During a speech at the Economic Club of Toronto, Dion said the previous Liberal government lowered the rate from 28 per cent to 19 per cent.

He went on to slam the Conservative government for its pledge to reduce the rate to 18.5 per cent by 2011.

"What I have said for our economic prosperity, what will be especially important is to have a competitive tax system and to have a way to decrease our corporate tax, deeper than what was planned," Dion said after his speech at a downtown hotel.

The Liberal leader said that reducing the tax will lower the cost of capital for Canadian corporations, allowing for future investments in capital equipment and its workforce.

Canadian companies invest $1,600 per worker less than U.S. firms and $700 per worker less than the Organization for Economic Co-operation and Development average, Dion said during his speech.

The OECD is an international resource for global economic and social data statistics and serves to monitor, analyze and forecast economic developments.

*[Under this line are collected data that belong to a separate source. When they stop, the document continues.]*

-- ==== Sys2Proof/Tests/Slice0.lean ====
section
/-! SUPPORT. Tests: for each statement a witness of its hypotheses, and small results taken from the spec's rules; ill-formed operands. -/
namespace Sys2Proof.Tests
set_option Elab.async false
open Sys2Proof.Machine

/-- A half in service. -/
def halfOn : HalfState :=
  { halfReset with
    faultN := false, peer := 0, ready := 3, ferry := { linkDown with state := .active }
    host := { hostReset with perst := false, linkUp := true, cfgDone := true, busMaster := true, memEnable := true, msixEnable := true }
    power := { powerReset with resetN := false, cold := false }
    boot := ⟨3, 0, [], none⟩ }

/-- Set number entries: (index, sub-index, value). -/
def nums (s : State) (l : List (Nat × Nat × Nat)) : State := l.foldl (fun (s : State) e => s.setNum e.1 e.2.1 e.2.2) s

/-- Both halves in service. -/
def on : State := nums { State.reset with bow := halfOn, stern := halfOn }
  [(0x4B00, 1, 1), (0x6B00, 1, 1), (0x4D00, 8, 0), (0x6D00, 8, 0), (0x2600, 1, 0)]

/-- The state after a command. -/
def after (i : Instr) (s : State) : State := match exec i s with
  | .next t => t
  | _ => s

/-- The canonical form as one decidable statement. -/
theorem wf_by {s : State} (h : Memory.wf s.mem = true ∧ Tab.sortedFrom none s.dict = true ∧ Tab.sortedFrom none s.dictBytes = true
    ∧ TablesWf s.bow ∧ TablesWf s.stern) : StoresWf s := ⟨h.1, h.2.1, h.2.2.1, h.2.2.2.1, h.2.2.2.2⟩

/-! ### Queues -/

def sQ : State := on.setQuay .bow 5 { quayReset with en := true, tail := 2, head := 1 }

theorem test_witness_Doorbell :
    (srcCtx sQ .bow .host).isSome = true ∧ powerState sQ .bow ≠ 1 ∧ (sQ.quay .bow 5).en = true ∧ (sQ.quay .bow 6).en = false
    ∧ fld 0x50011 31 16 = 5 ∧ fld 0x50011 63 32 = 0 ∧ (17 + 65536 - 1) % 65536 ≤ 2 ^ (sQ.quay .bow 5).ringLog2
    ∧ powerState (sQ.setNum 0x4D00 8 1) .bow = 1 ∧ (natLe 8 0x50011).length = 8 ∧ (natLe 4 0).length ≠ 8 := by decide +kernel
theorem test_doorbell_accepted :
    after (.doorbell .bow .host 40 (natLe 8 0x50011)) sQ = sQ.setQuay .bow 5 { quayReset with en := true, tail := 17, head := 1 } := by decide +kernel
theorem test_doorbell_range : ((after (.doorbell .bow .host 40 (natLe 8 0x50012)) sQ).quay .bow 5).err = 10
    ∧ (after (.doorbell .bow .host 44 (natLe 4 0)) sQ).bow.recorder.accs.map (·.key) = [5] := by decide +kernel

def pc0 : PerCore := ⟨false, 0, 0x300000, 0x100, 0, (List.range 64).map (fun t => t * 64 + 63 * 65536)⟩
def prog7 : Prog := ⟨7, 0, 0, 0x400000, [], [pc0]⟩
/-- A ticket for program 7 with its argument block at 0x200000. -/
def word7 : Nat := 9 + 2 ^ 32 * 7 + 2 ^ 64 * 0x200000
def sD : State :=
  ((on.setQuay .bow 5 { quayReset with en := true, tail := 1, cls := 0, context := 3, tring := 0x100000 }).modHalf .bow (fun x => { x with
    ctxs := [(3, { ctxReset with en := true, cls := 0, saveMib := 1 })], progs := [prog7] })).write 0x100000 (natLe 64 word7)
def tk7 : Ticket := ⟨5, 0, 9, 7, 0, false, upto 64 (fun i => 0x1000000 * (i + 1)), prog7⟩
/-- Context 3 runs on core 0 of the Bow half. -/
def sRun : State :=
  on.modHalf .bow (fun x => { x with
    progs := [prog7]
    ctxs := [(3, { ctxReset with en := true, cls := 0, state := .running, ticket := some tk7, startT := some 8 })]
    cores := [(0, { coreFree with ctx := some 3, streamBase := 0x300000, streamLen := 0x100, tags := pc0.tags, args := tk7.args })] })
def sP : State :=
  sRun.modHalf .bow (fun x => { x with
    cores := [], ctxs := [(3, { ctxReset with en := true, cls := 0, state := .placing, want := [0], ticket := some tk7, startT := some 8 })] })

theorem test_witness_DispatchChoice :
    (dispatcherOn sD .bow = true ∧ (placingBusy sD .bow 0 = false ∧ resumable sD .bow 0 = []) ∧ chooseQueue sD .bow 0 = some 5
    ∧ (sD.half .bow).cores = [] ∧ (sD.quay .bow 5).context = 3 ∧ (sD.quay .bow 5).cls = 0 ∧ (sD.ctx .bow 3).cls = 0
    ∧ (sD.ctx .bow 3).state = .idle ∧ (sD.quay .bow 5).aborts = [] ∧ ringReach sD .bow 0x100000 64 = true
    ∧ inMemory sD 0x100000 = true ∧ engineNat sD .bow 0x100000 64 = word7 ∧ ticketBad word7 0 = false ∧ fld word7 197 194 = 0
    ∧ resolveProg sD .bow (fld word7 63 32) = some prog7 ∧ progCores .bow prog7 = [0] ∧ 1 ≤ (sD.ctx .bow 3).saveMib
    ∧ coreRetired sD .bow 0 = false ∧ engineReach sD (fld word7 111 64) 512 = true ∧ progNames .stern prog7 = false)
    ∧ cleanMem sD ∧ StoresWf sD ∧ ∀ cl, (residents sD .bow cl).length < 16 := by
  refine ⟨by decide +kernel, ⟨rfl, rfl, rfl⟩, wf_by (by decide +kernel), fun cl => ?_⟩
  have h : (sD.half .bow).ctxs = [(3, { ctxReset with en := true, cls := 0, saveMib := 1 })] := by decide +kernel
  simp [residents, h, isResident, ctxReset]
theorem test_dispatchChoice_places :
    ((after (.dispatchChoice .bow) sD).ctx .bow 3).want = [0] ∧ ((after (.dispatchChoice .bow) sD).ctx .bow 3).state = .placing
    ∧ ((after (.dispatchChoice .bow) sD).quay .bow 5).head = 1 := by decide +kernel
/-- Context 3 has saved its work on core 0. -/
def sPs : State := sP.setCtx .bow 3 { sP.ctx .bow 3 with saved := [⟨0, ⟨0x0A, 64⟩, [], none, [], false, 0⟩] }
theorem test_witness_CoreHandover :
    StoresWf sP ∧ cleanMem sP ∧ StoresWf sPs ∧ powerState sP .bow = 0 ∧ (sP.core .bow 0).ctx = none ∧ coreRetired sP .bow 0 = false ∧ sP.num (hk8 .bow 0xA032) 0 = 0
    ∧ claimant sP .bow 0 = some 3 ∧ (sP.ctx .bow 3).ticket = some tk7 ∧ progCore .bow tk7.prog 0 = some pc0 ∧ (sP.ctx .bow 3).saved = []
    ∧ (sP.ctx .bow 3).startT.isSome = true ∧ springReady sP .bow 0 = false
    ∧ claimant sPs .bow 0 = some 3 ∧ (sPs.ctx .bow 3).saved.any (fun v => v.core == 0) = true ∧ springReady sPs .bow 0 = false
    ∧ ∀ p ∈ (sP.half .bow).cores, p.2.wait = none :=
  ⟨wf_by (by decide +kernel), ⟨rfl, rfl, rfl⟩, wf_by (by decide +kernel), by decide +kernel⟩
theorem test_coreHandover_runs :
    ((after (.coreHandover .bow 0) sP).ctx .bow 3).state = .running ∧ ((after (.coreHandover .bow 0) sP).core .bow 0).args = tk7.args
    ∧ ((after (.coreHandover .bow 0) sPs).core .bow 0).restoring = true := by
  decide +kernel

Dion said the tax cut would also protect Canadian corporations from foreign takeovers and will facilitate foreign investment in the country, diverting dollars away from the U.S. market with a "big hook."

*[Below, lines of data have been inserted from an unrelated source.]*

-- ==== Sys2Proof/Machine/Feeds.lean ====
section
/-! DEFINITION. The feed directory and the feed store (spec/01), and the drift servo's settings (spec/03): lookup, BIND,
UNBIND, SET MASK, SET RATE, SET SERVO, READ FEED, the arrival of audio, and the ends of a feed's life. -/
namespace Sys2Proof.Machine

/-- The fill F = W − I, a signed difference of the two 32-bit indices (R1). -/
def Feed.fill (f : Feed) : Int := (f.written - f.index).toInt

/-- A bound feed: LIVE or FADING (R2). -/
def Feed.bound (f : Feed) : Bool := f.lifecycle == .live || f.lifecycle == .fading

/-- The sample at a ring place (R1). -/
def Feed.ringAt (f : Feed) (place : Nat) : Int := Tab.get silence f.ring place

/-- The applied fade ⌊current / 256⌋ (R38). -/
def Fade.applied (d : Fade) : Int := d.current / 256

/-- The set index of a stream id under the hash mask (R4). -/
def setIndex (mask id : Word) : Nat :=
  let m := (id &&& mask).toNat
  (m % 32) ^^^ (m / 32 % 32) ^^^ (m / 1024 % 32) ^^^ (m / 32768)

/-- The directory position of a way of the stream id's set. -/
def wayPos (s : State) (id : Word) (way : Nat) : Nat := setIndex s.mask id * 4 + way

/-- A lookup: the feed slot of the valid way of the id's set that holds the id (R5). -/
def lookup (s : State) (id : Word) : Option Nat :=
  [0, 1, 2, 3].findSome? fun way =>
    match s.dirEntry (wayPos s id way) with
    | some e => if e.streamId = id then some e.slot else none
    | none => none

/-- The lowest-numbered invalid way of the id's set (R9). -/
def freeWay (s : State) (id : Word) : Option Nat :=
  [0, 1, 2, 3].find? fun way => (s.dirEntry (wayPos s id way)).isNone

/-- No directory entry is valid (R7). -/
def directoryEmpty (s : State) : Bool := (List.range 128).all fun pos => (s.dirEntry pos).isNone

/-- The record of a feed that BIND has just placed (R9). -/
def boundFeed (id : Word) (pos nominal bank : Nat) : Feed :=
  { freeFeed with
    lifecycle := .live, flow := some .priming, streamId := some id, dirPos := some pos, nominal := nominal, bank := bank }

/-- BIND (R8, R9). -/
def bindAnswer (id slot bank high low : Word) (s : State) : Answer :=
  if 127 < slot.toNat ∨ 3 < bank.toNat then .refuse .range
  else if (s.feed slot.toNat).lifecycle ≠ .free then .refuse .slotBusy
  else if (lookup s id).isSome then .refuse .duplicate
  else
    match freeWay s id with
    | none => .refuse .setFull
    | some way =>
      let pos := wayPos s id way
      .done ((s.setDirEntry pos (some { streamId := id, slot := slot.toNat })).setFeed slot.toNat
          (boundFeed id pos (nominalOf high low) bank.toNat))
        (clampedIf (nominalClamps high low)) []

/-- The fade that UNBIND starts with a clamped fade code (R37). -/
def fadeStart (code : Nat) : Fade :=
  { current := 4194304, remaining := 2 ^ code, increment := (0 - 4194304 : Int).tdiv (2 ^ code) }

/-- UNBIND (R10, R37). -/
def unbindAnswer (slot code : Word) (s : State) : Answer :=
  if 127 < slot.toNat then .refuse .range
  else if (s.feed slot.toNat).lifecycle ≠ .live then .refuse .noFeed
  else
    .done (s.setFeed slot.toNat
        { s.feed slot.toNat with
          lifecycle := .fading, purgePending := some false, fade := some (fadeStart (rampCode code)) })
      (clampedIf (rampClamps code)) []

/-- SET MASK (R7). -/
def setMaskAnswer (mask : Word) (s : State) : Answer :=
  if directoryEmpty s then .done { s with mask := mask } noNotes [] else .refuse .notEmpty

/-- A PRIMING or STARVED feed whose fill has reached its start threshold becomes RUNNING (R26). -/
def flowTest (f : Feed) : Feed :=
  if (f.flow = some .priming ∨ f.flow = some .starved) ∧ (f.threshold : Int) ≤ f.fill then
    { f with flow := some .running }
  else f

/-- SET RATE (R40, R41). -/
def setRateAnswer (slot high low bank threshold : Word) (s : State) : Answer :=
  if 127 < slot.toNat ∨ 3 < bank.toNat then .refuse .range
  else if !(s.feed slot.toNat).bound then .refuse .noFeed
  else
    .done (s.setFeed slot.toNat (flowTest
        { s.feed slot.toNat with
          nominal := nominalOf high low, bank := bank.toNat, threshold := clampNat 1 48 threshold.toNat }))
      (clampedIf (nominalClamps high low || clamps 1 48 threshold.toNat)) []

/-- The feed changes of SET SERVO in mode 0 or 1 (R53). -/
def servoSettings (on : Bool) (target gain limit : Word) (f : Feed) : Feed :=
  { f with
    servoOn := on, target := clampNat 2 44 target.toNat, gain := clampNat 0 255 gain.toNat, limit := limit.toNat,
    trim := satInt (-(limit.toNat : Int)) limit.toNat f.trim }

/-- The interval word of SET SERVO (R54). -/
def applyInterval (interval : Word) (s : State) : State :=
  if interval.toNat = 0 then s
  else
    let n := clampNat 16 4096 interval.toNat
    if n = s.servoN then s else { s with servoN := n, servoCount := 0 }

/-- Whether the interval word is clamped; 0 keeps the interval and is not (R52). -/
def intervalClamps (interval : Word) : Bool := decide (interval.toNat ≠ 0) && clamps 16 4096 interval.toNat

/-- The two read words of SET SERVO (R54). -/
def servoWords (s : State) : List Word := [natWord s.servoN, natWord s.servoCount]

/-- The effect of SET SERVO past its tests, with the room that the reply has left (R53, R54). -/
def servoDone (room : Nat) (clamped : Bool) (t : State) : Answer :=
  .done t ((clampedIf clamped).merge (overflowIf room (servoWords t))) (placeUnit room (servoWords t))

/-- SET SERVO (R52 to R54). -/
def setServoAnswer (room : Nat) (mode slot target gain limit interval : Word) (s : State) : Answer :=
  if 2 < mode.toNat then .refuse .range
  else if mode.toNat = 2 then servoDone room (intervalClamps interval) (applyInterval interval s)
  else if 127 < slot.toNat then .refuse .range
  else if !(s.feed slot.toNat).bound then .refuse .noFeed
  else
    servoDone room
      (clamps 2 44 target.toNat || clamps 0 255 gain.toNat || intervalClamps interval)
      (applyInterval interval
        (s.setFeed slot.toNat (servoSettings (decide (mode.toNat = 1)) target gain limit (s.feed slot.toNat))))

/-- The 28 words of READ FEED (R167). -/
def feedWords (f : Feed) : List Word :=
  let frac := BitVec.ofNat 32 f.frac
  let nominal := BitVec.ofNat 32 f.nominal
  let trim := BitVec.ofInt 32 f.trim
  [lifecycleWord f.lifecycle, flowWord f.flow, f.streamId.getD 0#16, natWord (f.dirPos.getD 0), intWord f.fill,
   highWord f.index, lowWord f.index, highWord frac, lowWord frac, highWord nominal, lowWord nominal, highWord trim,
   lowWord trim, flagWord f.servoOn, natWord f.target, natWord f.gain, natWord f.limit, natWord f.threshold,
   natWord f.bank,
   (f.lastSeq.map natWord).getD 0xFFFF#16, (f.fade.map fun d => intWord d.applied).getD 0#16,
   (f.fade.map fun d => natWord d.remaining).getD 0#16,
   flagWord (f.purgePending == some true), natWord f.underruns, natWord f.overruns, natWord f.gaps, natWord f.stales,
   natWord f.clips]

/-- READ FEED (R167). -/
def readFeedAnswer (room : Nat) (slot : Word) (s : State) : Answer :=
  if 127 < slot.toNat then .refuse .range
  else
    let words := feedWords (s.feed slot.toNat)
    .done s (overflowIf room words) (placeUnit room words)

/-- The samples of an accepted burst written in burst order while the fill is at most 47; true when the rest are
discarded (R19). -/
def writeSamples : List Int → Feed → Feed × Bool
  | [], f => (f, false)
  | x :: xs, f =>
    if f.fill ≤ 47 then
      writeSamples xs { f with ring := Tab.put silence f.ring (f.written.toNat % 64) x, written := f.written + 1#32 }
    else (f, true)

/-- How far a sequence number lies ahead of the one expected, modulo 256; 0 when none has been accepted (R17). -/
def seqDistance (f : Feed) (seq : Nat) : Nat :=
  match f.lastSeq with
  | none => 0
  | some last => (seq + 256 - (last + 1) % 256) % 256

/-- The record of a feed after an accepted burst: gap count, last sequence number, ring writes with their overrun, and
the flow test (R17 to R19, R26). -/
def acceptBurst (f : Feed) (seq : Nat) (samples : List Int) : Feed :=
  let counted := { f with gaps := if seqDistance f seq = 0 then f.gaps else bump16 f.gaps, lastSeq := some seq }
  let w := writeSamples samples counted
  flowTest { w.1 with overruns := if w.2 then bump16 w.1.overruns else w.1.overruns }

/-- The events of an accepted burst (R17, R19). -/
def acceptEvents (f : Feed) (seq : Nat) (samples : List Int) : List Event :=
  (if seqDistance f seq = 0 then [] else [.seqGap]) ++
    (if (writeSamples samples f).2 then [.feedOverrun] else [])

/-- The arrival of an audio burst (R16 to R19). -/
def audioArrival (id : Word) (seq : Nat) (samples : List Int) (s : State) : State :=
  match lookup s id with
  | none => countEvent .lookupMiss s
  | some slot =>
    let f := s.feed slot
    if !f.bound then s
    else if seqDistance f seq < 128 then
      countEvents (acceptEvents f seq samples) (s.setFeed slot (acceptBurst f seq samples))
    else countEvent .staleBurst (s.setFeed slot { f with stales := bump16 f.stales })

/-- A feed record as it enters PURGING: flow, fade and purge pending become absent (R11, R12). -/
def purgingFeed (f : Feed) : Feed := { f with lifecycle := .purging, flow := none, fade := none, purgePending := none }

/-- Purge completion: the directory entry becomes invalid and the record returns to the values of FREE (R15). -/
def freeSlot (slot : Nat) (s : State) : State :=
  match (s.feed slot).dirPos with
  | some pos => (s.setDirEntry pos none).setFeed slot freeFeed
  | none => s.setFeed slot freeFeed

/-- The trim of a feed that a servo expiry updates (R49). -/
def servoTrim (f : Feed) : Int :=
  satInt (-(f.limit : Int)) f.limit (f.trim + (f.fill - f.target) * f.gain)

/-- A feed record through a servo expiry (R48): updated when bound, RUNNING and its servo ON. -/
def servoFeed (_slot : Nat) (f : Feed) : Feed :=
  if f.bound ∧ f.flow = some .running ∧ f.servoOn then { f with trim := servoTrim f } else f

/-- A servo expiry: the interval counter is set to 0 and every feed record is examined (R47, R48). -/
def servoExpire (s : State) : State :=
  { s with servoCount := 0, feeds := Tab.update feedInit 128 servoFeed s.feeds }

end Sys2Proof.Machine
end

"A key competitive advantage for Canada used to be our weak currency. Now that our dollar is at par, and we have lost this weak currency advantage, a key advantage must be a competitive corporate tax rate," Dion said.

"A lower corporate tax rate is a powerful weapon in the federal government's arsenal to generate more investment, higher living standards and better jobs."

Dion also took the opportunity to reiterate key issues the Liberal Party must see addressed in the Oct. 16 throne speech for it to support the current minority government.

He said an end to Canada's combat mission in Afghanistan in February 2009 is imperative and called for stronger action on climate change and Canadian poverty.

"We will read the throne speech and discuss it between us taking into account only the interests of Canadians," Dion said.

"There is Afghanistan, there is the challenge of the environment and climate change, there is the need to fight poverty in this country and there is the need to have a more competitive Canada at a time when the low currency is not the strategy we will follow anymore."